Exercise description — How does the data below read from its first line through the line containing "mismatch : Bool"? Print those lines exactly.

======== Data for this exercise

-- ==== Sys2Proof/Machine/Types.lean ====
section
/-! DEFINITION. The data of which the state is built, block by block. A line comment on a field gives its
width, the rule of spec/ that names it and its reset value; INVENTORY.md lists them. -/

namespace Sys2Proof.Machine

open Sys2Proof

/-! ## Identification, straps, boot (00, 16, 18) -/

/-- The sampled straps (Table 16-1, Table 16-2). -/
structure Straps where
  link : Nat := 0    -- 3 bits; R467, 16_bringup_straps_reset; reset strap, 0 until sampled
  boot : Nat := 0    -- 2 bits; R467, 16_bringup_straps_reset; reset strap, 0 until sampled
  mch : Nat := 0     -- 2 bits; R467, 16_bringup_straps_reset; reset strap, 0 until sampled
  dram : Nat := 0    -- 2 bits; R467, 16_bringup_straps_reset; reset strap, 0 until sampled
  hold : Nat := 0    -- 2 bits; R467, 16_bringup_straps_reset; reset strap, 0 until sampled
  sec : Bool := false   -- 1 bit; R467, 16_bringup_straps_reset; reset strap, 0 until sampled
  test : Bool := false  -- 1 bit; R467, 16_bringup_straps_reset; reset strap, 0 until sampled
  deriving DecidableEq, Repr

/-- Identification, reset, boot and start (ID_ window). -/
structure Boot where
  straps : Straps := {}          -- 13 bits; R470, 16_bringup_straps_reset; reset strap
  strapFault : Bool := false     -- 1 bit; R468, 16_bringup_straps_reset; reset 0
  resetN : Bool := true          -- 1 bit pin RESET_N; R473, 16_bringup_straps_reset; reset high
  inReset : Bool := false        -- 1 bit; R473, 16_bringup_straps_reset; reset 0
  strapWindow : Bool := false    -- 1 bit; R465, 16_bringup_straps_reset; reset 0
  stage : Nat := 0               -- 4 bits STAGE; R481, 16_bringup_straps_reset; reset 0x0
  full : Bool := false           -- 1 bit FULL; R485, 16_bringup_straps_reset; reset 0
  formatted : Bool := false      -- 1 bit FORMATTED; R481, 16_bringup_straps_reset; reset 0
  mismatch : Bool := false       -- 1 bit MISMATCH; R472, 16_bringup_straps_reset; reset 0
  bootUsed : Nat := 0            -- 2 bits BOOT_USED; R481, 16_bringup_straps_reset; reset 0x0
  bootFail : Bool := false       -- 1 bit BOOT_FAIL; R479, 16_bringup_straps_reset; reset 0
  signed : Bool := false         -- 1 bit SIGNED; R481, 16_bringup_straps_reset; reset 0
  patch : Bool := false          -- 1 bit PATCH; R481, 16_bringup_straps_reset; reset 0
  patchRam : List Byte := []     -- patch RAM: the tables that the house sequencers run in place of their ROM; R19, 01_architecture; reset empty
  linkGo : Bool := false         -- 1 bit, GO seen under link-load; R480, 16_bringup_straps_reset; reset 0
  okhSet : Bool := false         -- 1 bit OKH_SET fuse; R481, 16_bringup_straps_reset; reset fuse, PRESUMED 0 (a blank part), log 6
  okh : BitVec 384 := 0          -- 384 bits OKH fuses; R481, 16_bringup_straps_reset; reset fuse, PRESUMED 0 (blank), log 6
  idOkh : BitVec 384 := 0        -- 12 x 32 bits ID_OKH; R481, 16_bringup_straps_reset; reset fuse, PRESUMED 0 (blank), log 6
  norA : List Byte := []         -- boot image slot A of the NOR; R476, 16_bringup_straps_reset; PRESUMED empty, log 6
  norB : List Byte := []         -- boot image slot B of the NOR; R476, 16_bringup_straps_reset; PRESUMED empty, log 6
  irqCause : BitVec 8 := 0       -- 8 bits ID_IRQ causes; R527, 18_signals_electrical_package; reset 0
  irqEn : BitVec 8 := 0          -- 8 bits ID_IRQ EN; R527, 18_signals_electrical_package; reset 0x00
  recMch : Nat := 0              -- STRAP_MCH recorded at H.FORMAT; R472, 16_bringup_straps_reset; PRESUMED 0, log 6
  recMapGib : Nat := 0           -- map area recorded at H.FORMAT, GiB; R472, 16_bringup_straps_reset; PRESUMED 0, log 6
  sysFrames : Bool := false      -- system frames of an H.FORMAT stand on the medium; R484, 16_bringup_straps_reset; PRESUMED false, log 6
  cold : Nat := 2                -- since the power came: 2 the recorder is not reloaded, 1 the clock is not raised yet, 0 done; R488, 17_records_counters_nvstore; reset 2 (power is off)
  resetWait : Nat := 0           -- pending device reset: 0 none, 1 after flush, 2 core reset at 40 ms done; R254, 08_persistence_and_power_fail; reset 0
  tapIr : Nat := 1               -- JTAG instruction: 0 BYPASS 1 IDCODE 2 SAMPLE/PRELOAD 3 EXTEST 4 CLAMP 5 HIGHZ; R528, 18_signals_electrical_package; PRESUMED 1 (IDCODE, IEEE 1149.1), log 6
  deriving DecidableEq, Repr

/-- A section of an image: KIND, ENGINE, program table address, payload (R477). -/
structure BootSection where
  kind : Nat
  engine : Nat
  addr : Nat
  data : List Byte
  deriving DecidableEq, Repr

/-! ## Supervisor (15) -/

/-- One supervised rail (Table 15-2, Table 15-10). -/
structure Rail where
  on : Bool := false        -- 1 bit RAIL_EN; R464, 15_supervision_power_thermal; reset 0
  pg : Bool := false        -- 1 bit debounced PG; R444, 15_supervision_power_thermal; reset 0
  inWin : Bool := false     -- 1 bit last sense sample inside the window; R444, 15_supervision_power_thermal; DESIGN CHOICE 0, log 7
  ramp : Bool := false      -- 1 bit, enabled and not yet good once; R443, 15_supervision_power_thermal; reset 0
  bad : Nat := 0            -- consecutive samples outside the window; R444, 15_supervision_power_thermal; DESIGN CHOICE 0, log 7
  chat : Nat := 0           -- debounced PG changes within the present 1 ms; R444, 15_supervision_power_thermal; DESIGN CHOICE 0, log 7
  sense : Nat := 0          -- 16 bits SENSE mV; R464, 15_supervision_power_thermal; reset 0x0
  policy : Nat := 0         -- 2 bits POLICY; R445, 15_supervision_power_thermal; reset default of Table 15-2
  group : Nat := 0          -- 4 bits GROUP; R445, 15_supervision_power_thermal; reset default of Table 15-2
  alert : Bool := false     -- 1 bit ALERT option of RAIL.CFG; R463, 15_supervision_power_thermal; DESIGN CHOICE 0, log 7
  retries : Nat := 0        -- 2 bits RETRIES; R445, 15_supervision_power_thermal; reset 0x0
  retryOff : Bool := false  -- 1 bit, off for the 1 ms of a RETRY; R445, 15_supervision_power_thermal; reset 0
  stayOff : Bool := false   -- 1 bit, off until the next device reset; R445, 15_supervision_power_thermal; reset 0
  incident : Bool := false  -- 1 bit, a retry incident is open; R445, 15_supervision_power_thermal; reset 0
  inFault : Bool := false   -- 1 bit, the rail is in fault now; R444, 15_supervision_power_thermal; reset 0
  deriving DecidableEq, Repr

/-- One ring-oscillator site (Table 15-5). -/
structure Site where
  temp : Int := 0      -- 16 bits TEMP, 1/16 C; R454, 15_supervision_power_thermal; reset 0x0
  speed : Nat := 0     -- 16 bits SPEED; R455, 15_supervision_power_thermal; reset 0x0
  over115 : Nat := 0   -- consecutive samples at 115 C or more; R456, 15_supervision_power_thermal; reset 0
  over110 : Nat := 0   -- consecutive samples at 110 C or more; R457, 15_supervision_power_thermal; reset 0
  deriving DecidableEq, Repr

/-- An event kept by the Goose island until the next start (R452, R498). -/
structure HeldEvent where
  cls : Nat
  detail : Nat
  deriving DecidableEq, Repr

/-- The Goose island and its pins. -/
structure Goose where
  phase : Nat := 0             -- 4 bits PHASE; R464, 15_supervision_power_thermal; reset 0x0
  vaux : Bool := true          -- 1 bit, VAUX in range; R440, 15_supervision_power_thermal; reset 1 (the state after a VAUX rise), log 5
  vauxMv : Nat := 0            -- 16 bits VAUX mV; R464, 15_supervision_power_thermal; reset 0x0
  vinMv : Nat := 0             -- 16 bits VIN mV; R464, 15_supervision_power_thermal; reset 0x0
  vinGood : Bool := true       -- 1 bit, VIN_SNS at or above 0.90 V; R449, 15_supervision_power_thermal; DESIGN CHOICE 1, log 5
  pfailN : Bool := true        -- 1 bit pin PFAIL_N; R236, 08_persistence_and_power_fail; DESIGN CHOICE high, log 5
  rails : List Rail := []      -- 12 rails; R442, 15_supervision_power_thermal; reset off, defaults of Table 15-2
  fault : BitVec 12 := 0       -- 12 bits FAULT W1C; R464, 15_supervision_power_thermal; reset 0x0
  faultStart : BitVec 12 := 0  -- 12 bits rails in fault since the last start; R463, 15_supervision_power_thermal; reset 0x0
  upStep : Nat := 0            -- power-up step 1 to 7, 0 none, 8 done; R443, 15_supervision_power_thermal; reset 0
  downStep : Nat := 0          -- power-down step, 0 none; R451, 15_supervision_power_thermal; reset 0
  wedge : Bool := false        -- 1 bit WEDGE; R460, 15_supervision_power_thermal; reset 0
  lockout : Bool := false      -- 1 bit LOCKOUT; R458, 15_supervision_power_thermal; reset 0
  cutAll : Bool := false       -- 1 bit, stopped by a cut-all; R445, 15_supervision_power_thermal; reset 0
  thermalStop : Bool := false  -- 1 bit, off after a trip or orderly stop; R458, 15_supervision_power_thermal; reset 0
  lastCause : Nat := 0         -- 8 bits LAST_CAUSE; R464, 15_supervision_power_thermal; reset 0x00
  downCause : Nat := 0         -- cause of the power-down in progress; R464, 15_supervision_power_thermal; reset 0
  restarts : List Nat := []    -- automatic restarts, UPTIME of each; R458, 15_supervision_power_thermal; reset none
  ms : Nat := 0                -- milliseconds of the present second of UPTIME, one for each temperature sample; R454, 15_supervision_power_thermal; reset 0
  uptime : Nat := 0            -- 32 bits UPTIME s; R463, 15_supervision_power_thermal; reset 0x0
  alive : Bool := false        -- pin ALIVE runs; R459, 15_supervision_power_thermal; reset low
  smbAlert : Bool := false     -- pin SMB_ALERT_N asserted; R463, 15_supervision_power_thermal; reset released
  stopping : Bool := false     -- 1 bit STOPPING; R457, 15_supervision_power_thermal; reset 0
  held : List HeldEvent := []  -- retained events; R452, 15_supervision_power_thermal; reset none
  norBusy : Bool := false      -- a NOR or event write is in progress; R453, 15_supervision_power_thermal; reset 0
  hold10 : Bool := false       -- the 10 ms of R450 after a flush run; R450, 15_supervision_power_thermal; reset 0
  sites : List Site := []      -- 8 sites; R454, 15_supervision_power_thermal; reset zero
  tmax : Int := 0              -- 16 bits TMAX; R464, 15_supervision_power_thermal; reset 0x0
  tmaxSite : Nat := 0          -- 3 bits TMAX_SITE; R464, 15_supervision_power_thermal; reset 0x0
  warn : Bool := false         -- 1 bit WARN; R464, 15_supervision_power_thermal; reset 0
  trips : Nat := 0             -- 16 bits TH_TRIPS; R464, 15_supervision_power_thermal; reset 0x0
  warnLevel : Nat := 0         -- THERM.CFG level, 0 none; R335, 11_syned_instruction_reference; reset 0 (R333)
  warnNtf : Bool := false      -- THERM.CFG NTF; R335, 11_syned_instruction_reference; reset 0 (R333)
  warnTrig : Option Nat := none -- THERM.CFG TRIG ball; R335, 11_syned_instruction_reference; reset none (R333)
  warnAlert : Bool := false    -- THERM.CFG ALERT; R335, 11_syned_instruction_reference; reset 0 (R333)
  smbOut : List Byte := []     -- bytes of the last SMBus block read; R462, 15_supervision_power_thermal; DESIGN CHOICE none, log 7
  smbNack : Bool := false      -- the last SMBus transaction was refused; R462, 15_supervision_power_thermal; DESIGN CHOICE 0, log 7
  deriving DecidableEq, Repr

/-! ## Plicor Link (12) -/

/-- A notification record (Table 10-8). -/
structure Ntf where
  kind : Nat
  status : Nat
  queue : Nat
  device : Bool
  subject : Nat
  pcc : Nat
  opsec : Nat
  deriving DecidableEq, Repr

/-- A message the device sends (Table 12-6). -/
inductive Msg where
  | cpl (vc session tag status dlen : Nat) (data : Line)
  | ntf (session : Nat) (record : Ntf)
  | strm (stream session fseq status : Nat) (badFirst badLast : Bool) (dcount : Nat) (data : BitVec 896)
  deriving DecidableEq, Repr

/-- A sequenced flit kept for replay (R360): its SEQ, its VC and the message it carries a part of. -/
structure Flit where
  seq : Nat
  vc : Nat
  msg : Msg
  part : Nat
  deriving DecidableEq, Repr

/-- A session of a port (R372). -/
structure Session where
  isOpen : Bool := false       -- 1 bit SESS_OPEN; R384, 12_plicor_link; reset 0
  admin : Bool := false        -- 1 bit SESS_ADMIN; R384, 12_plicor_link; reset 0
  label : Nat := 0             -- 6 bits; R257, 09_ledger_regulation_arbitration; 0 at open
  ntfq : List Ntf := []        -- notification queue, 256 records; R309, 10_syned_programming_model; reset empty
  dropped : Nat := 0           -- COMPLETION records dropped; R309, 10_syned_programming_model; reset 0
  perfLatch : Nat := 0         -- high bits latched by a counter read; R499, 17_records_counters_nvstore; DESIGN CHOICE 0, log 7
  deriving DecidableEq, Repr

================

Reply —
-- ==== Sys2Proof/Machine/Types.lean ====
section
/-! DEFINITION. The data of which the state is built, block by block. A line comment on a field gives its
width, the rule of spec/ that names it and its reset value; INVENTORY.md lists them. -/

namespace Sys2Proof.Machine

open Sys2Proof

/-! ## Identification, straps, boot (00, 16, 18) -/

/-- The sampled straps (Table 16-1, Table 16-2). -/
structure Straps where
  link : Nat := 0    -- 3 bits; R467, 16_bringup_straps_reset; reset strap, 0 until sampled
  boot : Nat := 0    -- 2 bits; R467, 16_bringup_straps_reset; reset strap, 0 until sampled
  mch : Nat := 0     -- 2 bits; R467, 16_bringup_straps_reset; reset strap, 0 until sampled
  dram : Nat := 0    -- 2 bits; R467, 16_bringup_straps_reset; reset strap, 0 until sampled
  hold : Nat := 0    -- 2 bits; R467, 16_bringup_straps_reset; reset strap, 0 until sampled
  sec : Bool := false   -- 1 bit; R467, 16_bringup_straps_reset; reset strap, 0 until sampled
  test : Bool := false  -- 1 bit; R467, 16_bringup_straps_reset; reset strap, 0 until sampled
  deriving DecidableEq, Repr

/-- Identification, reset, boot and start (ID_ window). -/
structure Boot where
  straps : Straps := {}          -- 13 bits; R470, 16_bringup_straps_reset; reset strap
  strapFault : Bool := false     -- 1 bit; R468, 16_bringup_straps_reset; reset 0
  resetN : Bool := true          -- 1 bit pin RESET_N; R473, 16_bringup_straps_reset; reset high
  inReset : Bool := false        -- 1 bit; R473, 16_bringup_straps_reset; reset 0
  strapWindow : Bool := false    -- 1 bit; R465, 16_bringup_straps_reset; reset 0
  stage : Nat := 0               -- 4 bits STAGE; R481, 16_bringup_straps_reset; reset 0x0
  full : Bool := false           -- 1 bit FULL; R485, 16_bringup_straps_reset; reset 0
  formatted : Bool := false      -- 1 bit FORMATTED; R481, 16_bringup_straps_reset; reset 0
  mismatch : Bool := false       -- 1 bit MISMATCH; R472, 16_bringup_straps_reset; reset 0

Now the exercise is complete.